-- ==== Sys2Proof/Machine/State.lean ====
section
/-!
DEFINITION. The state of the device as plain data: everything the spec gives the machine, the fault and refusal reasons,
and the state right after reset.

Keys are Nats: cv = 256 · die + cove, ce = 16 · cv + cell, x = 4 · cv + context, node = 16 · ce + slot,
endpoint = 32 · ce + (identifier - 0x20), queue = 32 · ce + identifier, sb = 128 · cv + scoreboard index
(0-15 ports, 16-79 copy queues, 80 configuration, 81 task, 82 unmasking, 83 system; 262144 the host mailbox).
-/
namespace Sys2Proof.Machine

/-! ### Outcomes -/

/-- The machine has no fault that stops it: every fault of the spec is a trap, a record or a rejection, which are next
states. The one constructor is raised by `step` on a turn that names a slot, node or command where an event must stand, which
no agent of the device is. Safe: nothing is claimed of such a step. -/
inductive Fault where
  /-- Raised by `step`: the turn's event is an instruction that only a block, a node slot or a scoreboard can supply. Safe. -/
  | notAnEvent
  deriving DecidableEq, Repr

/-- Why an instruction has no meaning here. -/
inductive Refusal where
  /-- Raised by `exec` for an instruction whose meaning is not written yet. Safe. -/
  | notModelled (mnemonic : String)
  /-- Raised by `step` where the encoding at the agent's place decodes to nothing, which the checks of R104, R119 and the
  loader (R59, R127) exclude in every state a run reaches. Safe. -/
  | noDecode
  deriving DecidableEq, Repr

/-! ### Small types -/

/-- Privilege (R129): task, device runtime, management firmware. -/
inductive Priv where
  | u | s | m
  deriving DecidableEq, Repr

/-- The memory behind a resolved address: device HBM, host memory, shore memory, or another device's space, reached over the link that
the access was sent on (R391); an access sent with no link left, or whose link went down under it, has none. -/
inductive Space where
  | hbm | host | shore
  | peer (dev : Nat) (link : Option Nat)
  deriving DecidableEq, Repr

/-- A resolved address. -/
structure PA where
  sp  : Space
  adr : Nat
  deriving DecidableEq, Repr

/-- A token (R33). -/
structure Tok where
  kind : BitVec 4
  pay  : BitVec 128
  sb   : BitVec 16
  deriving DecidableEq, Repr

/-- A byte memory: the listed addresses, rising, none equal to what an unlisted address reads as. -/
abbrev Memory := List Host.Cell

/-- An agent that makes accesses or freezes on a fault record. -/
inductive Agent where
  | ctx (x : Nat)
  | node (n : Nat)
  | port (cv p : Nat)
  | copy (cv q : Nat)
  | job (j : Nat)
  | umx (eng : Nat)
  | target (sb : Nat)
  deriving DecidableEq, Repr

/-! ### Control-core contexts -/

/-- What the exit of a block does (R162, R169). -/
inductive ExitKind where
  | branch | yield | halt | eret
  deriving DecidableEq, Repr

/-- What an executed slot does at commit (R141). -/
inductive Eff where
  | nothing
  | put (r : Nat) (v : Word)
  | bbarm (bar n : Nat)
  | wrcsr (csr : Nat) (v : Word)
  | store (pa : PA) (va : Word) (n : Nat) (v : Word)
  | atomic (op : Nat) (pa : PA) (va : Word) (v c : Word) (d : Nat)
  | scmd (w : BitVec 128)
  | pop (f : Nat)
  | push (f : Nat) (t : Tok)
  | signal (bar n : Nat)
  | bar (level : Nat)
  | sys (code : Nat)
  | exit (k : ExitKind) (next : Word)
  | call (next : Word) (r : Nat) (link : Word)
  deriving DecidableEq, Repr

/-- A slot of the block in flight: waiting (FENCE, WAIT, QPOP) since a clock, done with its value, effect and FP32 flags,
predicated off, or trapped. A slot with no entry has not executed. -/
inductive SlotSt where
  | wait (since : Nat)
  | done (v : Word) (e : Eff) (fl : BitVec 5)
  | off
  | trapped (cause : BitVec 8) (addr : Word)
  deriving DecidableEq, Repr

/-- The block in flight: its address, the words and pool bytes read at its fetch (R105), APEND as the block began (R175), and
its slots. -/
structure Blk where
  base  : Word
  body  : List (BitVec 32)
  pool  : List Byte
  apend : Bool
  slots : Tab SlotSt
  deriving DecidableEq, Repr

/-- The state of a context (R129). BARWAIT keeps its level; YIELDWAIT keeps the clock of the yield and, for each context
awaited, the number of blocks it had committed. -/
inductive CtxSt where
  | run
  | barwait (level : Nat)
  | yieldwait (since : Nat) (await : List (Nat × Nat))
  | halted
  deriving DecidableEq, Repr
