/-- The resolved byte addresses of segments. -/
def segPAs (segs : List (PA × Nat)) : List PA :=
  segs.flatMap fun e => (span e.1.adr e.2).map fun a => ⟨e.1.sp, a⟩

/-! ### Rights and classes (R13 to R20) -/

/-- Why an access fails: its cause, and the remote cause in AUX for a peer (R337). -/
structure XErr where
  cause : Nat
  aux   : Nat
  deriving DecidableEq, Repr

/-- The rights an access is made with: the residency's region and windows, its translation root, and whether R17 is waived. -/
structure Rt where
  rid  : Nat
  reg  : Option Region
  wins : Tab (BitVec 32)
  root : Nat
  priv : Bool
  deriving DecidableEq, Repr

/-- The rights of a residency's agents; `priv` for a context at S or M. -/
def rtOf (s : State) (rid : Nat) (priv : Bool) : Rt :=
  match Tab.find? s.res rid with
  | some r => ⟨rid, some r.region, r.wins, r.root, priv⟩
  | none => ⟨rid, none, [], 0, priv⟩

/-- Whether a granted-window word (R314) admits an access to a cove. -/
def winAdmits (w : BitVec 32) (cv : Nat) (write : Bool) : Bool :=
  let n := w.toNat
  let c := coveNo cv
  bitOf n 21 && decide (bitsOf n 16 3 = dieOf cv) && (!write || bitOf n 20)
    && decide (bitsOf n 0 4 ≤ c % 16 ∧ c % 16 ≤ bitsOf n 0 4 + bitsOf n 8 4)
    && decide (bitsOf n 4 4 ≤ c / 16 ∧ c / 16 ≤ bitsOf n 4 4 + bitsOf n 12 4)

/-- R17: whether a shore access to a cell is within the rights. -/
def shoreOk (rt : Rt) (ce : Nat) (write : Bool) : Bool :=
  rt.priv
    || (match rt.reg with | some r => r.hasCell ce | none => false)
    || rt.wins.any fun e => winAdmits e.2 (cvOfCe ce) write

/-- The reachable-peer entry of a device (R390). -/
def peerEntry (s : State) (dev : Nat) : Nat := hbmNat s (s.host.peertab.toNat + 4 * dev) 4

/-- The links of a device's mask that are up (R391). -/
def peerLinks (s : State) (dev : Nat) : List Nat := (span 0 24).filter fun l => bitOf (peerEntry s dev) l && !has s.peersDown l

/-- The link that an access to address `adr` of a device is sent on, by the entry as it stands at the sending (R390, R391). -/
def linkOf (s : State) (dev adr : Nat) : Option Nat :=
  let l := peerLinks s dev
  l[Config.peerHash dev (adr / 4096) % l.length]?

/-- A resolved address with its link chosen anew, as at the sending. -/
def routePA (s : State) (p : PA) : PA :=
  match p.sp with
  | .peer dev _ => ⟨.peer dev (linkOf s dev p.adr), p.adr⟩
  | _ => p

/-- The segments of an access as it is sent. -/
def routeSegs (s : State) (segs : List (PA × Nat)) : List (PA × Nat) := segs.map fun e => (routePA s e.1, e.2)

/-- A checked access before translation. -/
inductive Cls where
  | deep (va : Nat)
  | shore (off : Nat)
  | peer (dev va : Nat)
  deriving DecidableEq, Repr

/-- R15: the shore offset of a shore pointer, REL resolved against the region. -/
def shoreOff (rt : Rt) (a : Nat) : Option Nat :=
  let die := bitsOf a 28 3
  let cove := bitsOf a 20 8
  let cell := bitsOf a 16 4
  let byte := bitsOf a 0 16
  if bitOf a 61 then
    match rt.reg with
    | none => none
    | some r =>
      match r.die die with
      | none => none
      | some d =>
        let c := cove + r.org
        let k := cell + (if r.kind = 1 ∧ r.half = 1 then 8 else 0)
        if c < 192 ∧ k < 16 then some (d * 2 ^ 28 + c * 2 ^ 20 + k * 2 ^ 16 + byte) else none
  else if cove < 192 then some (die * 2 ^ 28 + cove * 2 ^ 20 + cell * 2 ^ 16 + byte) else none

/-- The pointer that the device reports for an access at `a` (R15): a region-relative address resolved, with REL clear. Where it resolves
to no shore byte each field still shows the sum it came to, cut to the field's width, and a die offset that names no region die stays as it is
(log entry 96). -/
def shownPtr (rt : Rt) (a : Word) : Word :=
  let v := a.toNat
  if bitsOf v 61 3 = 3 then
    let k := bitsOf v 28 3
    let up := bitsOf v 31 30 * 2 ^ 31
    match rt.reg with
    | none => BitVec.ofNat 64 (v - 2 ^ 61)
    | some r =>
      let cell := bitsOf v 16 4 + (if r.kind = 1 ∧ r.half = 1 then 8 else 0)
      BitVec.ofNat 64 (2 ^ 62 + up + (r.die k).getD k * 2 ^ 28 + (bitsOf v 20 8 + r.org) % 256 * 2 ^ 20 + cell % 16 * 2 ^ 16 + bitsOf v 0 16)
  else a
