-- ==== Sys2Proof/Machine/Matrix.lean ====
section
/-!
DEFINITION. The matrix node: commands (R273 to R275), operand buffers and their arithmetic (R88 to R94, R276, R277), emission (R278)
and turns (R279).
-/
namespace Sys2Proof.Machine

/-! ### The plane and its residency (R272) -/

/-- The residency whose cells plane `p` of cove `cv` serves. -/
def ridOfPlane (s : State) (cv p : Nat) : Option Nat :=
  let ce := 16 * cv + 8 * p
  if planeOf s ce = p then ridOfCell s ce else none

/-- The nodes of the plane in the active context: cell, slot and word. -/
def planeNodes (s : State) (cv p : Nat) : List (Nat × Nat × BitVec 128) :=
  match ridOfPlane s cv p with
  | none => []
  | some rid =>
    match activeOf s rid with
    | none => []
    | some ctx =>
      ((span (16 * cv) 16).filter fun ce => ridOfCell s ce == some rid).flatMap fun ce =>
        ((span 0 16).map fun k => (ce, k, (nodeWords s ce ctx k).1)).filter fun e => e.2.2 != 0

/-- The words of the plane's nodes, both of a two-entry node (R71), with their cell. -/
def planeWords (s : State) (cv p : Nat) : List (Nat × NodeW) :=
  match (ridOfPlane s cv p).bind (activeOf s) with
  | none => []
  | some ctx =>
    (planeNodes s cv p).flatMap fun e =>
      let a := nodeFields e.2.2
      (e.1, a) :: if a.t then [(e.1, nodeFields (nodeWords s e.1 ctx e.2.1).2)] else []

/-- The cell of the node of the plane that reads 0x91. -/
def mxReader (s : State) (cv p : Nat) : Option Nat :=
  ((planeWords s cv p).find? fun e => chanId e.2.inA == 0x91 || chanId e.2.inB == 0x91 || (chanId e.2.inC == 0x91)).map (·.1)

/-- Whether some node of the plane reads 0x91. -/
def readsMx (s : State) (cv p : Nat) : Bool := (mxReader s cv p).isSome

/-- Whether some node of the plane writes operand buffer `b`. -/
def feedsBuf (s : State) (cv p b : Nat) : Bool :=
  (planeWords s cv p).any fun e => chanId e.2.out0 == 0x92 + b || chanId e.2.out1 == 0x92 + b

/-! ### Turns (R279) -/

/-- The entry whose turn it is. -/
def mxEntry (c : Cove) : Option MEnt := Tab.find? c.mslot c.mpos

/-- Whether the turn of an entry that began at `start` has passed at clock `now`. -/
def mxOver (e : MEnt) (start now : Nat) : Bool := decide (start + e.len + 1 ≤ now)

/-- Whether entry `e` serves the plane it names: a residency holds it and runs the context that the entry grants. -/
def mxServes (s : State) (cv : Nat) (e : MEnt) : Bool :=
  match ridOfPlane s cv e.half.toNat with
  | some rid => activeOf s rid == some e.ctx
  | none => false

/-- Whether a command, a segment or a row of plane `p` is in progress. -/
def mxBusy (s : State) (cv p : Nat) : Bool :=
  (match (s.plane cv p).ctl with | .cmd _ _ b :: _ => b | _ => false)
    || (planeNodes s cv p).any fun e =>
      let d := s.node (16 * e.1 + e.2.1)
      match d.op with
      | .sort _ _ => true
      | .topk _ _ _ _ _ => true
      | _ => (e.2.2.toNat / 2 ^ 120 == 0x92 || e.2.2.toNat / 2 ^ 120 == 0x93) && !d.pend.isEmpty

/-- Whether plane `p` may begin work now (R203, R279): in its entry's turn; with no valid entry, when its work came first (log entry 110). The other
plane has none in progress: one plane is served at a time. -/
def mxTurn (s : State) (cv p : Nat) : Bool :=
  match mxEntry (s.cove cv) with
  | none => decide (((s.cove cv).mreq.head?).getD p = p) && !mxBusy s cv (1 - p)
  | some e => decide (e.half.toNat = p) && mxServes s cv e && !mxOver e (s.cove cv).mstart (cycleOf s cv) && !mxBusy s cv (1 - p)

/-- Whether plane `p` has something to perform: a command, or a token before its SORTCE or TOPK. -/
def mxWork (s : State) (cv p : Nat) : Bool :=
  (s.plane cv p).ctl.any (fun e => match e with | .cmd _ _ _ => true | .tok _ => false)
    || (planeNodes s cv p).any fun e =>
      (e.2.2.toNat / 2 ^ 120 == 0x92 || e.2.2.toNat / 2 ^ 120 == 0x93)
        && !(qAt s e.1 (chanId (nodeFields e.2.2).inA)).toks.isEmpty

/-- The oldest piece of work of plane `p` is done. -/
def mxDone (s : State) (cv p : Nat) : State :=
  let c := s.cove cv
  s.setCove cv { c with mreq := c.mreq.erase p }

/-- The planes of a cove that two residencies share whose SORTCE or TOPK has a token before it, or work in progress, and is not yet among
those that wait: their work has come (log entry 110). What has no work waits no more. -/
def noteWork (s : State) (cv : Nat) : State :=
  if (ridOfPlane s cv 1).isNone then s
  else
    let c := s.cove cv
    let has_ := fun p => mxWork s cv p || mxBusy s cv p
    s.setCove cv { c with mreq := c.mreq.filter has_ ++ ([0, 1].filter fun p => has_ p && !has c.mreq p) }

/-- The next valid entry after place `n`, in table order and around. -/
def mxNext (t : Tab MEnt) (n : Nat) : Nat :=
  match t.find? fun e => decide (n < e.1) with
  | some e => e.1
  | none => match t with | e :: _ => e.1 | [] => 0

/-- The cove with the next turn begun at clock `now`: of the new table from entry 0 on where one waits (R203). -/
def Cove.nextTurn (c : Cove) (now : Nat) : Cove :=
  match c.mnew with
  | some t => { c with mslot := t, mnew := none, mpos := (match t with | e :: _ => e.1 | [] => 0), mstart := now }
  | none => { c with mpos := mxNext c.mslot c.mpos, mstart := now }

/-- MATRIX_TURN_END (R279): the turn has passed, or passes at once, and nothing in progress is left to complete. -/
def execMatrixTurnEnd (cv : Nat) (s : State) : Host.Outcome State Fault Refusal :=
  let c := s.cove cv
  match mxEntry c with
  | none => .next s
  | some e =>
    let p := e.half.toNat
    if mxBusy s cv 0 || mxBusy s cv 1 then .next s
    else if mxOver e c.mstart (cycleOf s cv) || !mxServes s cv e || !mxWork s cv p then
      .next (s.setCove cv (c.nextTurn (cycleOf s cv)))
    else .next s

/-! ### MMA and MXSEQ (R274, R275) -/

/-- Whether a matrix command is valid (R273). -/
def mxValid (w : BitVec 64) : Bool :=
  let n := w.toNat
  decide (n < 128) && !(bitOf n 0 && bitOf n 1) && decide (n % 16 ≠ 0) && (bitOf n 3 || decide (n / 16 = 0))

/-- Put an entry into the control queue of the node's plane, a token from the cell to the matrix node (R55); a command is work that comes (R279). -/
def pushCtl (c : NCx) (x : MxIn) (s0 : State) : State :=
  let s := detPass s0 c.rid c.ce (detMatrix c.cv)
  let p := planeOf s c.ce
  let q := s.plane c.cv p
  let s1 := s.setPlane c.cv p { q with ctl := q.ctl ++ [x] }
  match x with
  | .cmd _ _ _ => let v := s1.cove c.cv; s1.setCove c.cv { v with mreq := v.mreq ++ [p] }
  | .tok _ => s1

/-- MMA (R274). -/
def planMma (c : NCx) : Option Fire :=
  if badKind c [0] then some (Fire.fault c 0x30)
  else if c.shows 0 [7, 8] then some (Fire.fault c 0x32)
  else match c.hd 0 with
  | none => none
  | some t =>
    let take : Fire := Fire.of c [0] none none
    if !c.rooms then none
    else if t.k = 5 then (drainFire c [0] [(0, true)] false).map fun f => { f with out0 := none, post := pushCtl c (.tok t) }
    else if t.k = 0 ∨ t.k = 6 then
      if t.k = 0 ∧ !laneOk 64 t 0 then some take
      else
        let w := t.pay.extractLsb' 0 64
        if mxValid w then some { take with post := pushCtl c (.cmd w c.w.q false) } else some (Fire.fault c 0x3B)
    else some { take with d := { c.d with eos := c.d.eos || t.k == 4 }, post := pushCtl c (.tok t) }
def execMma (n : NodeW) (s : State) := fireNode planMma n s
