/-- 2^(z · log2 e), each step rounded once (R284). -/
def expF (z : Nat) : Nat :=
  let y := mulV (FF.f32.decI z) 0x3FB8AA3B
  (FF.f32.exp2 0 0 (FF.f32.decI y) (8 * y + 2)).1

/-- The token of a row (R284). -/
def cumTok (c : Word) (l : List (BitVec 64)) (p : Samp) : Tok :=
  let ps := l.filter fun x => finKey (pairKey x)
  match ps with
  | [] => bare 0
  | h :: _ =>
    let e := ps.map fun x => expF (divF (subF (pairKey x) (pairKey h)) p.temp.toNat)
    let s := runSums e
    let n := s.length
    let m := (leastIdx (fun x => fpGe x (mulV (FF.f32.decI p.topp.toNat) (nth 0 s (n - 1)))) s).getD (n - 1)
    let t := mulV (drawU p c 0) (nth 0 s m)
    let j := (leastIdx (fun x => fpGt x t) (s.take (m + 1))).getD m
    let hi : BitVec 64 := BitVec.ofNat 64 (j + (m + 1) * 65536 + divF (nth 0 e j) (nth 0 s m) * 2 ^ 32)
    mkTok 0 (hi ++ nth 0 ps j) 3

/-- The firing that begins a row or a round by its counter token, or takes a delimiter that heads every input in `ns`; `f` begins it. -/
def beginPlan (c : NCx) (ns : List Nat) (ctr : Nat) (f : Tok → Option Fire) : Option Fire :=
  match c.hd ctr with
  | none => none
  | some t =>
    if !c.rooms then none
    else if t.k = 0 ∨ t.k = 9 then f t
    else match joinAll c ns t with
      | .delim k takes u => if k = 5 then drainFire c ns takes false else some (delimFire c takes u)
      | .mismatch => some (Fire.fault c 0x31)
      | _ => none

/-- The firing that ends a row: its token, then EOT, on both outputs. -/
def rowEnd (c : NCx) (takes : List (Nat × Bool)) (psn : Bool) (t : Tok) : Fire :=
  burst c takes [pair2 (psnIf psn t), pair2 eotTok] .none

/-- CUMTHR (R284): the counter is taken in a firing of its own (log entry 38). -/
def planCumthr (c : NCx) : Option Fire :=
  match pendFire c with
  | some r => r
  | none =>
    if badKind c [0, 1] then some (Fire.fault c 0x30)
    else if c.shows 0 [6, 7, 8] || c.shows 1 [6, 7, 8] then some (Fire.fault c 0x32)
    else match cumSt c.d with
    | none => beginPlan c [0, 1] 1 fun t =>
        some ((Fire.of c [1] none none).op (.cum (counterOf t) [] (some (c.s.cove c.cv).samp) (t.k == 9)))
    | some (ctr, l, p, y) =>
      statePlan c [0] [] true
        (fun takes u => if u.k = 2 then some (rowEnd c takes y (cumTok ctr l p)) else some (delimFire c takes u))
        (some ((Fire.of c [0] none none).op (.cum ctr l (some p) true)))
        (let l1 := l ++ tokPairs (c.tok 0)
         some (if 256 < l1.length then Fire.fault c 0x3C else (Fire.of c [0] none none).op (.cum ctr l1 (some p) y)))
def execCumthr (n : NodeW) (s : State) := fireNode planCumthr n s

/-! ### ACCEPT (R285) -/

/-- The test of draft `j` (R285). -/
def draftOk (p : Samp) (c : Word) (j : Nat) (t : Tok) : Bool :=
  let x := FF.f32.decI (lane 32 t.pay 0)
  let y := FF.f32.decI (lane 32 t.pay 1)
  let zero : FV := .fin false 0 0
  laneOk 32 t 0 && laneOk 32 t 1 && !x.special && !y.special && decide (0 ≤ fvCmp x zero) && decide (0 ≤ fvCmp y zero)
    && (match fvMul (drawU p (c + BitVec.ofNat 64 (j / 4)) (j % 4)) y with
      | some v => decide (fvCmp v x < 0)
      | none => false)

/-- The accepted count. -/
def acceptCount : List Bool → Nat
  | true :: t => acceptCount t + 1
  | _ => 0

/-- The end of a round of `n` drafts. -/
def acceptEnd (c : NCx) (takes : List Nat) (ctr : Word) (n : Nat) (ds : List Tok) (p : Samp) (y : Bool) : Fire :=
  let oks := (ds.zipIdx).map fun e : Tok × Nat => draftOk p ctr e.2 e.1
  let a := acceptCount oks
  let bits := (oks.zipIdx).foldl (fun b e => if e.1 then b + 2 ^ e.2 else b) 0
  (Fire.of c takes (some (psnIf y (ctrlTok a)))
    (if isNone c.w.out1 then none
     else some (psnIf y (ctrlTok (a + (if a < n then 16 else 0) + 256 * bits))))).op .none

/-- ACCEPT (R285). A POISON count gives n = 0 (log entry 39). -/
def planAccept (c : NCx) : Option Fire :=
  let ns := c.needed [0, 1, 2]
  let dmax := bitsOf c.w.imm.toNat 0 3 + 1
  if badKind c ns then some (Fire.fault c 0x30)
  else if c.shows 0 [6, 7, 8] || c.shows 1 [6, 7, 8] || (c.has 2 && c.shows 2 [0, 7, 8]) then some (Fire.fault c 0x32)
  else match c.d.op with
  | .accept ctr n ds (some p) y =>
    (match c.hd 0 with
    | none => none
    | some t =>
      if !c.rooms then none
      else if t.k = 5 then drainFire c [0] [(0, true)] true
      else if t.isDelim ∨ t.k = 1 then some (Fire.fault c 0x31)
      else
        let l := ds ++ [t]
        let z := y || t.k == 9
        some (if l.length = n then acceptEnd c [0] ctr n l p z else (Fire.of c [0] none none).op (.accept ctr n l (some p) z)))
  | _ => beginPlan c ns 1 fun t =>
      let start := fun (takes : List Nat) (n : Nat) (y : Bool) =>
        let p := (c.s.cove c.cv).samp
        some (if n = 0 then acceptEnd c takes (counterOf t) 0 [] p y
          else (Fire.of c takes none none).op (.accept (counterOf t) n [] (some p) y))
      if !c.has 2 then start [1] dmax (t.k == 9)
      else match c.hd 2 with
        | none => none
        | some v =>
          if v.k = 6 then start [1, 2] (min v.ctl dmax) (t.k == 9)
          else if v.k = 9 then start [1, 2] 0 true
          else if v.k = 5 then none
          else some (Fire.fault c 0x31)
def execAccept (n : NodeW) (s : State) := fireNode planAccept n s

/-! ### RESID (R286) -/

/-- Pick (R286) from nonnegative FP32 codes. -/
def pick (u : FV) (x : List Nat) : Option Nat :=
  let s := runSums x
  let last := nth 0 s (s.length - 1)
  if x.isEmpty || (FF.f32.decI last).isZero then none
  else
    let t := mulV u last
    match leastIdx (fun v => fpGt v t) s with
    | some j => some j
    | none => ((x.zipIdx).reverse.find? fun e => fpGt e.1 0).map (·.2)

/-- A value of a row with a negative or NaN value replaced by 0. -/
def posOrZero (v : Nat) : Nat :=
  let x := FF.f32.decI v
  if x.isNan || decide (fvCmp x (.fin false 0 0) < 0) then 0 else v

/-- The token of a row (R286). -/
def residTok (c : Word) (p q : List (BitVec 32)) (par : Samp) : Tok :=
  let u := drawU par c 0
  let out := fun (j z : Nat) => mkTok 0 (BitVec.ofNat 128 ((par.shard.toNat + j) % 2 ^ 32 + z * 2 ^ 32)) 1
  match pick u ((p.zip q).map fun e => posOrZero (subF e.1.toNat e.2.toNat)) with
  | some j => out j 0
  | none =>
    match pick u (p.map fun v => posOrZero v.toNat) with
    | some j => out j 1
    | none => bare 0

/-- The lanes of both rows: a lane that is not valid in both counts as 0. -/
def residLanes (a b : Tok) (which : Bool) : List (BitVec 32) :=
  (span 0 4).map fun k => if laneOk 32 a k && laneOk 32 b k then BitVec.ofNat 32 (lane 32 (if which then a else b).pay k) else 0
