/-! ### Checks of commit (R119, R178) -/

/-- A byte as a command that context `z` has issued, or issues with block `b` of context `x`, will see it: the block's own stores for `x`, then the
issuer's in flight, then memory (R179). -/
def cmdByte (s : State) (x : Nat) (b : Blk) (z : Nat) (p : PA) : Byte :=
  match (if z = x then forwarded b p (span 0 b.body.length).reverse else none) with
  | some v => v
  | none => (inFlight (fun y => y == z) p s.accs).getD (rdPA s p)

/-- The commands of residency `rid` that stand in a scoreboard. -/
def ownAhead (s : State) (sb rid : Nat) : List Cmd := (sbCmds s sb).filter fun c => !c.host && c.gone.isNone && c.rid == rid

/-- The first command that fails, with its slot and cause; `done` holds the block's earlier commands. -/
def cmdFault (s : State) (x : Nat) (c : Ctx) (b : Blk) : List (BitVec 128) → List (Nat × BitVec 128) → Option (Nat × Nat)
  | _, [] => none
  | done, (k, w) :: t =>
    let cv := cvOfX x
    let sb := sbKey cv (sbIndex w)
    let mine := done.filter fun v => sbIndex v == sbIndex w
    let own := mine.map fun v => Cmd.mk v x c.rid c.prv false [] none none
    match (Chk.mk s cv c.rid c.prv false (cmdByte s x b) ((sbCmds s sb).map (·.w) ++ mine) (ownAhead s sb c.rid ++ own)).fails w with
    | some cause => some (k, cause)
    | none => cmdFault s x c b (done ++ [w]) t

/-- The trap of a finished block before commit, if any: slot, cause (R139, R142, R174, R119). -/
def commitTrap (s : State) (x : Nat) (c : Ctx) (b : Blk) (l : List DoneSlot) : Option (Nat × Nat) :=
  match exitsOf l with
  | [] => some (0x80, 0x10)
  | [e] =>
    (match sysOf l with
    | some (k, _) => if e.kind = .halt ∨ e.kind = .eret then some (k, 0x13) else cmdFault s x c b [] (cmdsOf l)
    | none => cmdFault s x c b [] (cmdsOf l))
  | _ => some (0x80, 0x11)

/-- Whether the FIFOs and scoreboards that the block names have room for all of it (R141); a token on its way to a FIFO has its place there. -/
def commitRoom (s : State) (cv : Nat) (l : List DoneSlot) : Bool :=
  let pushes := l.filterMap fun d => match d.e with | .push f _ => some f | _ => none
  let boards := (cmdsOf l).map fun e => sbIndex e.2
  (pushes.all fun f => decide (fqCount s cv f + (pushes.filter (· == f)).length ≤ 16))
    && boards.all fun i => decide (sbLen s (sbKey cv i) + (boards.filter (· == i)).length ≤ 16)

/-- Whether the gate lets the block's stores and atomics to deep or peer memory be issued (R332). -/
def commitGate (s : State) (rid : Nat) (l : List DoneSlot) : Bool :=
  gateLets s rid || !(l.any fun d => match d.e with
    | .store p _ _ _ => decide (p.sp ≠ .shore)
    | .atomic _ p _ _ _ _ => decide (p.sp ≠ .shore)
    | _ => false)

/-! ### The commit steps (R141) -/

/-- Step 1 of one slot. -/
def commit1 (x : Nat) (s : State) (d : DoneSlot) : State :=
  match d.e with
  | .put r v => s.setCtx x ((s.ctx x).setReg r v)
  | .call _ r v => s.setCtx x ((s.ctx x).setReg r v)
  | .bbarm bar n => armBar s (cvOfX x) bar n
  | .wrcsr r v => wrCsr s x r v
  | _ => s

/-- The FP32 flags of a block ORed into XFFLAGS. -/
def orFlags (x : Nat) (s : State) (l : List DoneSlot) : State :=
  let c := s.ctx x
  s.setCtx x { c with ff := l.foldl (fun f d => f ||| d.fl) c.ff }

/-- Perform the stores of a core that are in flight to the bytes of a segment, which its loads have shown before the atomic (R138, R292). -/
def flushCore (x : Nat) (e : PA × Nat) : List Acc → State → State
  | [], s => s
  | a :: t, s =>
    if sameCore a.ag (.ctx x) && a.segs.any (meets e) then flushCore x e t (meter (dropAcc (perform s a).s a.id) a)
    else flushCore x e t s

···

### BRIEF
Lines containing the word "mxReader" are to be pulled from the records and copied.

### RESULT FOR THIS EXERCISE
def mxReader (s : State) (cv p : Nat) : Option Nat :=
def readsMx (s : State) (cv p : Nat) : Bool := (mxReader s cv p).isSome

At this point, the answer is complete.